Many employees who are injured on the job can receive workers’ compensation benefits in Georgia, but some specific rules apply in determining the eligibility. Even if employees are eligible, they may not have the freedom to choose all of the procedures and care providers they wish under their benefits.
The Georgia State Board of Workers’ Compensation emphasizes the importance of reporting all workplace injuries to employers immediately. Reporting an injury provides documentation of the circumstances under which it occurred and begins the evaluation of an employee’s eligibility for workers’ compensation.
An employee is not eligible to receive workers’ compensation benefits when the injury was a result of willful misconduct. Willful misconduct does not mean that employees were trying to get hurt, but rather that they were intentionally engaging in risky behavior against company safety policy. Injuries that happen while employees were roughhousing are not covered. Neither are injuries that occurred while the employee was under the influence of alcohol or drugs. On the other hand, accidents that occur due to inattention or sloppiness on the job may still be covered.

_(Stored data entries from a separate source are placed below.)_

/-- The words of one major code (08: R157, R159): unassigned codes are none. -/
def decodeMajor (m : Nat) (w : Word) : Option (Option Instr) :=
  match m with
  | 0x01 => some (decL3_gdab .iadd w)
  | 0x02 => some (decL3_gdaimm .iaddi w)
  | 0x03 => some (decL3_gdab .isub w)
  | 0x04 => some (decL3_gdab .iadc w)
  | 0x05 => some (decL3_gdab .isbb w)
  | 0x06 => some (decL3_gdab .imul w)
  | 0x07 => some (decL3_gdab .imulh w)
  | 0x08 => some (decL3_gdab .imulhu w)
  | 0x09 => some (decL3_gdab .imad w)
  | 0x0A => some (decL3_gdab .imin w)
  | 0x0B => some (decL3_gdab .imax w)
  | 0x0C => some (decL3_gdab .iminu w)
  | 0x0D => some (decL3_gdab .imaxu w)
  | 0x0E => some ((decL3_gda 0#6 .iabs w) <|> (decL3_gda 1#6 .ineg w))
  | 0x0F => some (decL3_gda 0#6 .rng w)
  | 0x10 => some (decL1I_gdimm .movi w)
  | 0x11 => some (decL1I_gdimm .movhi w)
  | 0x12 => some (decL3_gdab .andL w)
  | 0x13 => some (decL3_gdab .orL w)
  | 0x14 => some (decL3_gdab .xorL w)
  | 0x15 => some (decL3_gdab .andn w)
  | 0x16 => some (decL3_gdab .shl w)
  | 0x17 => some (decL3_gdab .shr w)
  | 0x18 => some (decL3_gdab .sar w)
  | 0x19 => some (decL3_gdab .rol w)
  | 0x1A => some (decL3_gdab .bfx w)
  | 0x1B => some (decL3_gdab .bfxu w)
  | 0x1C => some (decL3_gdab .bfi w)
  | 0x1D => some ((decL3_gda 0#6 .popc w) <|> (decL3_gda 1#6 .clz w) <|> (decL3_gda 2#6 .ctz w) <|> (decL3_gda 3#6 .brev w))
  | 0x1E => some (decL3_cdab .sel w)
  | 0x1F => some (decL3_formdab .cvtsr w)
  | 0x20 => some (decLC_gcdwideab .icmp w)
  | 0x21 => some (decLC_gcdwideab .itst w)
  | 0x22 => some (decLC_gcdab 0#4 .fcmp w)
  | 0x23 => some (decLC_gcdab 0#4 .dcmp w)
  | 0x24 => some ((decLC_gcdcj 0#4 0#6 .cmov w) <|> (decLC_gcda 1#4 0#6 .cmovV w) <|> (decLC_gcdimm 2#4 0#6 .cmovI w) <|> (decLC_ga 0#2 3#4 0#6 .cmovR w))
  | 0x25 => some (decL3_gdab .iaddmin w)
  | 0x26 => some (decL3_gdab .iaddmax w)
  | 0x27 => some (decL3_gdab .faddmin w)
  | 0x28 => some (decL3_gdab .addw w)
  | 0x29 => some (decL3_gdab .subw w)
  | 0x2A => some (decL3_gdab .shlw w)
  | 0x2B => some (decL3_gdab .shrw w)
  | 0x2C => some (decL3_gdab .sarw w)
  | 0x2D => some (decL3_gdab .mulw w)
  | 0x2E => some (decL3_gdab .badd w)
  | 0x2F => some (decL3_gdab .bfma w)
  | 0x30 => some ((decLL_dabla 0#2 .idivI32 w) <|> (decLL_dabla 1#2 .idivN32 w) <|> (decLL_dabla 2#2 .iremI32 w) <|> (decLL_dabla 3#2 .iremN32 w))
  | 0x31 => some (decLL_dabla 0#2 .fdiv w)
  | 0x32 => some (decLL_dala 0#6 0#2 .fsqrt w)
  | 0x33 => some ((decLL_dala 0#6 0#2 .frcp w) <|> (decLL_dala 0#6 1#2 .frsq w))
  | 0x34 => some ((decLL_dala 0#6 0#2 .fexp2 w) <|> (decLL_dala 0#6 1#2 .flog2 w))
  | 0x35 => some ((decLL_dala 0#6 0#2 .fsin w) <|> (decLL_dala 0#6 1#2 .fcos w))
  | 0x36 => some (decLL_dabla 0#2 .ddiv w)
  | 0x37 => some (decLL_dala 0#6 0#2 .dsqrt w)
  | 0x38 => some (decLA_dabssclaord .aaddN64 w)
  | 0x39 => some (decLA_dabssclaord .aminI64 w)
  | 0x3A => some (decLA_dabssclaord .amaxI64 w)
  | 0x3B => some (decLA_dabssclaord .aminN64 w)
  | 0x3C => some (decLA_dabssclaord .amaxN64 w)
  | 0x3D => some (decLA_dabssclaord .aandN64 w)
  | 0x3E => some (decLA_dabssclaord .aorN64 w)
  | 0x3F => some (decLA_dabssclaord .axorN64 w)
  | 0x40 => some (decLM_gdabsla .ldI8 w)
  | 0x41 => some (decLM_gdabsla .ldN8 w)
  | 0x42 => some (decLM_gdabsla .ldI16 w)
  | 0x43 => some (decLM_gdabsla .ldN16 w)
  | 0x44 => some (decLM_gdabsla .ldN32 w)
  | 0x45 => some (decLM_gdabsla .ldN64 w)
  | 0x46 => some (decLM_gdabsla .ldN128 w)
  | 0x47 => some (decLA_dabssclaord .axchgN64 w)
  | 0x48 => some (decLM_gdabs 0#4 .stN8 w)
  | 0x49 => some (decLM_gdabs 0#4 .stN16 w)
  | 0x4A => some (decLM_gdabs 0#4 .stN32 w)
  | 0x4B => some (decLM_gdabs 0#4 .stN64 w)
  | 0x4C => some (decLM_gdabs 0#4 .stN128 w)
  | 0x4D => some (decLM_gdabsla .ldk w)
  | 0x4E => some (decLM_gcjabssize .ldProbe w)
  | 0x4F => some (decLA_dabssclaord .acasN64 w)
  | 0x50 => some (decLA_dabssclaord .aaddN32 w)
  | 0x51 => some (decLA_dabssclaord .aminI32 w)
  | 0x52 => some (decLA_dabssclaord .amaxI32 w)
  | 0x53 => some (decLA_dabssclaord .aminN32 w)
  | 0x54 => some (decLA_dabssclaord .amaxN32 w)
  | 0x55 => some (decLA_dabssclaord .aandN32 w)
  | 0x56 => some (decLA_dabssclaord .aorN32 w)
  | 0x57 => some (decLA_dabssclaord .axorN32 w)
  | 0x58 => some (decLA_dabssclaord .axchgN32 w)
  | 0x59 => some (decLA_dabssclaord .acasN32 w)
  | 0x5A => some (decLA_dabssc 0#4 0#2 .faddOrdF32 w)
  | 0x5B => some (decLA_dabssc 0#4 0#2 .faddOrdF64 w)
  | 0x5C => some (decLA_dabssclaacq .ldaN32 w)
  | 0x5D => some (decLA_dabssclaacq .ldaN64 w)
  | 0x5E => some (decLA_dabsscrel 0#4 .staN32 w)
  | 0x5F => some (decLA_dabsscrel 0#4 .staN64 w)
  | 0x60 => some (decLB_goff .bra w)
  | 0x61 => some (decLB_goff .bral w)
  | 0x62 => some (decL3_gda 0#6 .jmp w)
  | 0x63 => some (decL3_ga 0#6 0#6 .ret w)
  | 0x64 => some (decL3_g 0#6 0#6 0#6 .yield w)
  | 0x65 => some (decL3_g 0#6 0#6 0#6 .nop w)
  | 0x66 => some (decL3_g 0#6 0#6 0#6 .exit w)
  | 0x67 => some (decL3_gdab .hadd w)
  | 0x68 => some (decL3_gdab .hfma w)
  | 0x69 => some (decL3_gdab .fadd w)
  | 0x6A => some (decL3_gdab .fsub w)
  | 0x6B => some (decL3_gdab .fmul w)
  | 0x6C => some (decL3_gdab .ffma w)
  | 0x6D => some (decL3_gdab .fmin w)
  | 0x6E => some (decL3_gdab .fmax w)
  | 0x6F => some (decL3_gdab .dadd w)
  | 0x70 => some (decL3_gdab .shfl w)
  | 0x71 => some (decL3_gdak .shflI w)
  | 0x72 => some (decL3_gdab .lsh w)
  | 0x73 => some (decL3_gdak .lshI w)
  | 0x74 => some (decL3_gdab .lrot w)
  | 0x75 => some (decL3_gdak .lrotI w)
  | 0x76 => some (decL3_gdab .bcast w)
  | 0x77 => some (decL3_gdak .bcastI w)
  | 0x78 => some (decL3_gdaop .scan w)
  | 0x79 => some (decL3_gdab .sample w)
  | 0x7A => some ((decL3_gdadstsrc .cvtRne w) <|> (decL3_gda 54#6 .cvtRneF32Q4 w) <|> (decL3_gda 63#6 .cvtRneQ4F32 w))
  | 0x7B => some (decL3_gdadstsrc .cvtRz w)
  | 0x7C => some (decL3_gdadstsrc .cvtRu w)
  | 0x7D => some (decL3_gdadstsrc .cvtRd w)
  | 0x7E => some (decL3_gdab .dmul w)
  | 0x7F => some (decL3_gdab .dfma w)
  | 0x81 => some (decL3_dab 0#6 .sadd w)
  | 0x82 => some (decL3_dab 0#6 .ssub w)
  | 0x83 => some (decL3_dab 0#6 .smul w)
  | 0x84 => some (decL3_dabuns .smulh w)
  | 0x85 => some (decL3_dab 0#6 .sand w)
  | 0x86 => some (decL3_dab 0#6 .sor w)
  | 0x87 => some (decL3_dab 0#6 .sxor w)
  | 0x88 => some (decL3_dab 0#6 .sshl w)
  | 0x89 => some (decL3_dab 0#6 .sshr w)
  | 0x8A => some (decL3_dab 0#6 .ssar w)
  | 0x8B => some (decL3_dabuns .smin w)
  | 0x8C => some (decL3_dabuns .smax w)
  | 0x8D => some (decL3_ab 0#6 0#6 .scmp w)
  | 0x8E => some (decL3_dabc .ssel w)
  | 0x90 => some (decGI_dimm .smovi w)
  | 0x91 => some (decGI_dimm .smovhi w)
  | 0x92 => some (decGI_dimm .saddi w)
  | 0x93 => some (decL3_dalane .lread w)
  | 0x94 => some (decL3_dahi 0#6 .sbcast w)
  | 0x95 => some (decL3_dkc 0#6 .ballot w)
  | 0x96 => some ((decGS_imm 0#6 0#6 .idxImm w) <|> (decGS_d 0#12 1#6 .idxReg w))
  | 0x97 => some ((decGS_imm2 0#6 0#6 .prioImm w) <|> (decGS_d 0#12 1#6 .prioReg w))
  | 0xA0 => some (decGB_coff .ubra w)
  | 0xA1 => some (decGS_nrefresh 0#6 .bar w)
  | 0xA2 => some (decGS_nrefresh 0#6 .gbar w)
  | 0xA3 => some (decGS_ngang 0#6 .arrive w)
  | 0xA4 => some (decGS_ngangrefresh 0#6 .wait w)
  | 0xA5 => some (decL3_dabn64c .sleep w)
  | 0xA6 => some (decGS_ 0#6 0#12 0#6 .refresh w)
  | 0xA7 => some (decL3_dab 0#6 .rootsw w)
  | 0xA8 => some ((decL3_ab 0#6 0#6 .tlbfFill w) <|> (decL3_ab 0#6 1#6 .tlbfReq w) <|> (decL3_ab 0#6 2#6 .tlbfBad w))
  | 0xA9 => some (decGS_imm3 0#6 0#6 .trap w)
  | 0xAA => some (decGS_ 0#6 0#12 0#6 .tret w)
  | 0xAB => some (decGS_ 0#6 0#12 0#6 .preq w)
  | 0xAC => some (decGS_imm3 0#6 0#6 .brk w)
  | 0xAD => some ((decGS_d 0#12 0#6 .gateArm w) <|> (decGS_d 0#12 1#6 .gateCancel w))
  | 0xAE => some ((decGS_imm3 0#6 0#6 .pmark w) <|> (decGS_dimm 1#6 .pmarkV w))
  | 0xB0 => some (decGM_daoffla .sld w)
  | 0xB1 => some (decGM_daoff 0#4 .sst w)
  | 0xB2 => some (decGS_kindsc 0#6 0#6 .fence w)
  | 0xC0 => some (decGE_tidchslavar .copy w)
  | 0xC1 => some (decGE_chsla 0#8 0#2 .chain w)
  | 0xC2 => some (decGE_scchslaacq .chwp w)
  | 0xC3 => some (decGE_tidsla 0#4 0#2 .publ w)
  | 0xC4 => some (decGE_ringsla 0#4 0#2 .rput w)
  | 0xC5 => some (decGE_ringsla2 0#4 0#2 .rtake w)
  | 0xC6 => some (decGE_tidtilesla 0#2 .tld w)
  | 0xC7 => some (decGE_tidslax24 0#4 .wld w)
  | 0xC8 => some (decGE_fmttileaccslabs .mma w)
  | 0xC9 => some (decGE_accslaf64 0#8 .azero w)
  | 0xCA => some (decGE_tidaccslabs .ast w)
  | 0xCB => some (decGE_nslotsla 0#2 .blsub w)
  | 0xCC => some (decGE_slotsla 0#8 0#2 .blcol w)
  | 0xCD => some (decGE_sla 0#8 0#4 0#2 .qcast w)
  | 0xCE => some (decGE_sla 0#8 0#4 0#2 .creduce w)
  | 0xCF => some (decGE_tidsla2 0#4 0#2 .tidset w)
  | 0xD0 => some (decGE_tidsla2 0#4 0#2 .tidget w)
  | 0xD1 => some (decGE_tidsla2 0#4 0#2 .stins w)
  | 0xD2 => some (decGE_tidsla2 0#4 0#2 .stlook w)
  | 0xD3 => some (decGE_tidsla2 0#4 0#2 .kvres w)
  | 0xF0 => some (decGS_dregvec .sread w)
  | 0xF1 => some (decGS_dreg 0#6 .swrite w)
  | 0xF2 => some (decGS_dord 0#12 .stamp w)
  | _ => none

Georgian employers with fewer than three employees do not need to provide coverage, so employees of some small businesses may not be entitled to compensation if they are injured on the job. Even if an injury is otherwise eligible for benefits, coverage depends on an employee’s cooperation with the investigation into the workplace incident, including submitting to a drug or alcohol test.
As WSB-TV in Atlanta reports, employers have the freedom to specify the physicians who provide services under workers’ compensation. Treatments and procedures recommended by an employee’s assigned physician can be reviewed by another physician to determine whether it is medically necessary. If found unnecessary, coverage can be refused. Some employer decisions can be appealed. Unfortunately, this can be a lengthy and frustrating process.